Data to use ->
-- ==== Sys2Proof/Machine/Notice.lean ====
section
/-! DEFINITION. The notice unit (chapter 11): offers, publication, merging, the service level and ATTN, claiming and releasing,
and WAKE; and the words of the records (13.5, R187). -/

namespace Sys2Proof.Machine

/-! ### Record words (13.5, R187) -/

/-- A quantity, or 0xFFFF where the content is none (R187). -/
def orFFFF (o : Option Nat) : Word :=
  match o with
  | some n => word n
  | none => 0xFFFF#16

/-- Advice kind codes (13.5). -/
def AdviceKind.code : AdviceKind → Nat
  | .dim => 1
  | .undim => 2
  | .sleep => 3
  | .cancelSleep => 4
  | .wake => 5

/-- Advisor state codes (13.5). -/
def Advisor.code : Advisor → Nat
  | .active => 1
  | .idle => 2
  | .closePending => 3
  | .sleepAdvised => 4
  | .watching => 5

/-- Validity codes (13.5). -/
def Validity.code : Validity → Nat
  | .valid => 1
  | .held => 2
  | .unknown => 3

/-- Reason codes (13.5). -/
def Reason.code : Reason → Nat
  | .none => 0
  | .noBase => 1
  | .staleBase => 2
  | .motion => 3
  | .projection => 4
  | .sensorFault => 5
  | .mounting => 6

/-- Zone codes (13.5). -/
def Zone.code : Zone → Nat
  | .none => 0
  | .seam => 1
  | .opened => 2
  | .flat => 3
  | .folded => 4

/-- Seam side codes (13.5). -/
def SeamSide.code : SeamSide → Nat
  | .near => 0
  | .far => 1

/-- Rotation codes (13.5). -/
def Rotation.code : Rotation → Nat
  | .rot0 => 0
  | .rot90 => 1
  | .rot180 => 2
  | .rot270 => 3

/-- Hold codes (13.5). -/
def Hold.code : Hold → Nat
  | .none => 0
  | .posture => 1
  | .lock => 2

/-- Charge fault kind codes (13.5). -/
def ChargeFault.code : ChargeFault → Nat
  | .none => 0
  | .overcurrent => 1
  | .penReported => 2

/-- Pause cause bits (13.5, PEN word 7). -/
def Causes.bits (c : Causes) : Word :=
  (flagWord c.thermal) ||| (flagWord c.budget <<< 1) ||| (flagWord c.host <<< 2)

/-- The payload of a transition: its code, release and synthesized bits, and its timestamp (13.5, KEYS). -/
def Transition.words (t : Transition) : List Word :=
  [word t.code ||| (flagWord t.release <<< 8) ||| (flagWord t.synthesized <<< 9), t.time]

/-- The payload of ADVICE (13.5). -/
def AdviceContent.words (c : AdviceContent) : List Word :=
  [word c.kind.code, c.causes.setWidth 16, word c.posture.code, word c.hostState.code, word c.advisor.code,
   flagWord c.dimmed]

/-- The payload of POSTURE (13.5). -/
def PostureContent.words (c : PostureContent) : List Word :=
  [word c.posture.code, word c.candidate.code, flagWord c.suppression, orFFFF c.angle, word c.validity.code,
   word c.reason.code, word c.seam.code, word c.zone.code]

/-- The payload of ORIENTATION (13.5). -/
def OrientationContent.words (c : OrientationContent) : List Word :=
  [word c.rotation.code, word c.hold.code, word c.posture.code, flagWord c.tilted]

/-- Word 14 of BASE: reported quiet, quiet ordered, lost-settings (13.5); clear while the latest STATUS is none (R187). -/
def statusFlags (st : Option BaseStatus) (quietOrdered : Bool) : Word :=
  match st with
  | some s => flagWord s.quiet ||| (flagWord quietOrdered <<< 1) ||| (flagWord s.lost <<< 2)
  | none => flagWord quietOrdered <<< 1

/-- The payload of BASE (13.5), with R187's words for what is none. -/
def BaseContent.words (c : BaseContent) : List Word :=
  [word c.link.code, c.events.setWidth 16,
   orFFFF (c.ident.map (·.cls.toNat)), orFFFF (c.ident.map (·.revision.toNat)),
   (match c.ident with | some i => hiWord i.accessory | none => 0#16),
   (match c.ident with | some i => loWord i.accessory | none => 0#16),
   word c.reservation, orFFFF (c.status.map (·.draw)),
   (match c.status with
    | some s => (match s.mode with | some m => word m.code | none => 0#16)
    | none => 0#16),
   statusFlags c.status c.quietOrdered,
   orFFFF (c.motionCounter.map (·.toNat)),
   word c.counts.succeeded, word c.counts.errored, word c.counts.notRun]

/-- The payload of PEN (13.5), with R187's words for what is none. -/
def PenContent.words (c : PenContent) : List Word :=
  [flagWord c.present, word c.session.code, c.causes.bits,
   flagWord c.penId.isSome ||| (flagWord c.report.isSome <<< 1),
   (match c.penId with | some i => hiWord i | none => 0#16),
   (match c.penId with | some i => loWord i | none => 0#16),
   (match c.report with | some r => word r.soc | none => 0#16),
   (match c.report with | some r => word r.battery | none => 0#16)]

/-- The payload of CHARGE (13.5), with R187's words for what is none. -/
def ChargeContent.words (c : ChargeContent) : List Word :=
  [word c.grant, word c.setpoint, word c.measured, word c.budget, word c.reservation, word c.budgetLimit,
   orFFFF c.thermalLimit,
   (match c.report with | some r => BitVec.ofInt 16 r.temperature | none => 0x8000#16),
   orFFFF (c.report.map (·.soc)), c.causes.bits, word c.lastFault.code]

/-- Last fault code of the FAULT record: NONE 0, a fault of bit n as n + 1 (13.5). -/
def faultCode (f : Option FaultName) : Word :=
  match f with
  | some n => word (n.bit + 1)
  | none => 0#16

/-- The payload of FAULT: the active set and the last code that NU holds, and the event set (R178, 13.5). -/
def faultWords (n : Nu) (events : FaultSet) : List Word :=
  [n.faults.setWidth 16, faultCode n.lastFault, events.setWidth 16]

/-- How many transitions a KEYS publication takes (R100). -/
def keysTaken (k : Kt) : Nat := min 16 k.queue.length

/-- The payload of KEYS: count, remaining, dropped count, resync flag, then the oldest transitions (R100, 13.5). -/
def keysWords (k : Kt) : List Word :=
  [word (keysTaken k), word (k.queue.length - keysTaken k), word k.dropped, flagWord k.resync]
    ++ (k.queue.take 16).flatMap Transition.words

/-- The class of an offered content. -/
def Content.cls : Content → NoticeClass
  | .advice _ => .advice
  | .posture _ => .posture
  | .orientation _ => .orientation
  | .keys => .keys
  | .base _ => .base
  | .pen _ => .pen
  | .charge _ => .charge
  | .fault _ => .fault
  | .request _ => .request

/-- The payload of a content, published now. -/
def Content.words (p : Part) : Content → List Word
  | .advice c => c.words
  | .posture c => c.words
  | .orientation c => c.words
  | .keys => keysWords p.kt
  | .base c => c.words
  | .pen c => c.words
  | .charge c => c.words
  | .fault e => faultWords p.nu e
  | .request b => [b.setWidth 16]

/-- The 48 words of a record: the header of R176, the payload, and 0 in every word after it (R187). -/
def recordWords (seq : Word) (time : Time) (c : NoticeClass) (coalesce : Nat) (payload : List Word) : List Word :=
  let ws := [seq, hiWord time, loWord time, word (classNumber c), word coalesce] ++ payload
  ws ++ List.replicate (48 - ws.length) 0#16

/-! ### Merging (R177) -/

/-- The shadow that an offer leaves where a shadow is held: the newest content, the set fields joined. -/
def Content.merge (newest held : Content) : Content :=
  match newest, held with
  | .advice n, .advice h => .advice { n with causes := n.causes ||| h.causes }
  | .base n, .base h => .base { n with events := n.events ||| h.events }
  | .fault n, .fault h => .fault (n ||| h)
  | .request n, .request h => .request (n ||| h)
  | n, _ => n

/-- The shadow after an offer that cannot publish; KEYS keeps none (R178). -/
def mergeShadow (offered : Content) (shadow : Option Content) : Option Content :=
  match offered with
  | .keys => none
  | c =>
    match shadow with
    | some h => some (c.merge h)
    | none => some c

/-! ### Service level and ATTN (R179) -/

/-- The class is IN_SERVICE. -/
def ClassCell.inService (c : ClassCell) : Bool := c.state == .inService

/-- The class is PENDING. -/
def ClassCell.pending (c : ClassCell) : Bool := c.state == .pending

/-- The smallest priority value among the classes IN_SERVICE, or 8 (R179). -/
def serviceLevelOf (s : Settings) (v : PerClass ClassCell) : Nat :=
  allClasses.foldl (fun l c => if (v.get c).inService then min l (s.classes.get c).priority else l) 8

/-- Class c is PENDING, unmasked, and its priority value is below the level (R179). -/
def eligibleAt (s : Settings) (v : PerClass ClassCell) (level : Nat) (c : NoticeClass) : Bool :=
  (v.get c).pending && !(s.classes.get c).mask && decide ((s.classes.get c).priority < level)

What you have to do -> Look above for the line holding "state codes (13.5). -/" and the line holding "(flagWord c.thermal) |||". Retype both, and every line between them, word for word and nothing else.

The completed task ->
/-- Advisor state codes (13.5). -/
def Advisor.code : Advisor → Nat
  | .active => 1
  | .idle => 2
  | .closePending => 3
  | .sleepAdvised => 4
  | .watching => 5

/-- Validity codes (13.5). -/
def Validity.code : Validity → Nat
  | .valid => 1
  | .held => 2
  | .unknown => 3

/-- Reason codes (13.5). -/
def Reason.code : Reason → Nat
  | .none => 0
  | .noBase => 1
  | .staleBase => 2
  | .motion => 3
  | .projection => 4
  | .sensorFault => 5
  | .mounting => 6

/-- Zone codes (13.5). -/
def Zone.code : Zone → Nat
  | .none => 0
  | .seam => 1
  | .opened => 2
  | .flat => 3
  | .folded => 4

/-- Seam side codes (13.5). -/
def SeamSide.code : SeamSide → Nat
  | .near => 0
  | .far => 1

/-- Rotation codes (13.5). -/
def Rotation.code : Rotation → Nat
  | .rot0 => 0
  | .rot90 => 1
  | .rot180 => 2
  | .rot270 => 3

/-- Hold codes (13.5). -/
def Hold.code : Hold → Nat
  | .none => 0
  | .posture => 1
  | .lock => 2

/-- Charge fault kind codes (13.5). -/
def ChargeFault.code : ChargeFault → Nat
  | .none => 0
  | .overcurrent => 1
  | .penReported => 2

/-- Pause cause bits (13.5, PEN word 7). -/
def Causes.bits (c : Causes) : Word :=
  (flagWord c.thermal) ||| (flagWord c.budget <<< 1) ||| (flagWord c.host <<< 2)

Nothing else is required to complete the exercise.